I walked over to my top drawer, took out the letter and handed my girlfriend the final piece of me. She stared the letter and then looked up at me in confusion once more.

"I haven't heard from her since that day. Till today her eyes widened in surprise. "Go on, read it."

"Lisa, I don't think I'm entitled to. I-"

"Jennie," I joined her on the bed. "I've kept all of this to myself for years. I want you to be the first person to know the whole truth." I said sincerely. "So, please?"

"Okay.." She said as she opened up the letter. By the end of it, her eyes were filled with tears that were almost spilling. Her reaction alone made a tear roll down my cheek and I embraced her. We laid there quietly for a while. She broke the silence.

"How do you feel about this?" A sob escaped her lips at the end.

"To be honest, I don't know yet" I said. "All these years I have basically been by myself.
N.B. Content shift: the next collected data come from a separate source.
-- ==== Sys2Proof/Config.lean ====
section
/-! DEFINITION. What one module fixes and what the spec leaves open: uninterpreted constants with no body, so that no
proof can see a value of theirs. -/

namespace Sys2Proof

/-- The n-th value the spec leaves open in a run (State.free counts them); DESIGN CHOICE, log entry 5. -/
opaque Config.freeValue : Nat → Nat

/-- R111, R113, R114: the value of a V-core stage where the spec states none: operation, SUB, FMT and operands a and b. Codes of SUB
without a meaning (CVT 2–7, FUNC 4–7, reductions 5–7), FUNC with FMT I32 and a REDR row in which no element takes part
(DESIGN CHOICE, log entry 26). -/
opaque Config.openStage (op sub fmt a b : Nat) : Nat

/-- R114: the variable t of an exponent-mode function table that clamps a negative input, as F32 (DESIGN CHOICE, log entry 26). -/
opaque Config.clampT (x : Nat) : Nat

/-- R68, R109: the F32 a V-core widens an F8 or F4 element to when its scaled value lies beyond F32: format code, element
code and scale (DESIGN CHOICE, log entry 26). -/
opaque Config.wideElem (fmt code scale : Nat) : Nat

/-- R339, R354: the voltage offset of lake w from calibration, as its 8-bit field (DESIGN CHOICE, log entry 6). -/
opaque Config.lakeOffset : Nat → Nat

/-- R388: the leakage field of lake w from calibration (DESIGN CHOICE, log entry 6). -/
opaque Config.lakeLeak : Nat → Nat

/-- R394: the Opal signature known for a unit type, ratio and segment (DESIGN CHOICE, log entry 7). -/
opaque Config.opalSignature : Nat → Nat → Nat → BitVec 64

/-- R437: what the device identity key signs for a message, as bytes r ‖ s (DESIGN CHOICE, log entry 8). -/
opaque Config.deviceSign : List Byte → List Byte

/-- R437: the certificate chain of slot 0 as bytes (DESIGN CHOICE, log entry 8). -/
opaque Config.certChain : List Byte

/-- R438, R447: Ouvlon's public keys as Qx ‖ Qy: licences and firmware (DESIGN CHOICE, log entry 8). -/
opaque Config.licenceKey : List Byte
opaque Config.firmwareKey : List Byte

/-- R22: the module serial number, 16 bytes, ASCII, zero-padded (DESIGN CHOICE, log entry 8). -/
opaque Config.moduleSerial : List Byte

/-- R21: the signature of the factory map over its header and body (DESIGN CHOICE, log entry 8). -/
opaque Config.factorySig : List Byte

/-- R21: the key of Ouvlon that signs factory maps, as Qx ‖ Qy (DESIGN CHOICE, log entry 8). -/
opaque Config.mapKey : List Byte

/-- R481: the EXTEST and SAMPLE boundary cells read from the pins (DESIGN CHOICE, log entry 9). -/
opaque Config.boundaryCells : Nat → List Bool

end Sys2Proof
end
For a little while now, I've seen my father changing again. He is slowly changing back to the man he used to be, before all of this. And then this letter. All this time I thought my mother didn't care enough about me to take me with her. I thought so negatively about myself because of this." I was finally crying now, it was all coming together and spilling out now. "Then she sends me a letter after years saying that she can explain it all if I let her.."

Jennie did not say anything. She just wrapped her arms around me. I buried my face in her neck and was not holding anything back anymore. I let the tears flow freely like I should have done long ago.

"Shh." Jennie stroked head gently. "You have been through so much. I can tell you with certainty that it will all be okay. You are not alone anymore Lisa. You have me now and I will be here for you as from now."
I lifted my head to look her in the eye. She wiped my tears away with such delicacy that I didn't know how to answer her. So I did the only thing I knew how to do to show her my feelings for her.

I kissed her. More passionately than I ever had before. I pushed her down on the bed softly and hovered over her. I looked at her and I couldn't be any happier. Things were uncertainties all around me. Nothing was stable. Not in my world, not in my mind. But there was one thing I knew for sure:

I was in love with Jennie Kim. I loved her so incredibly much.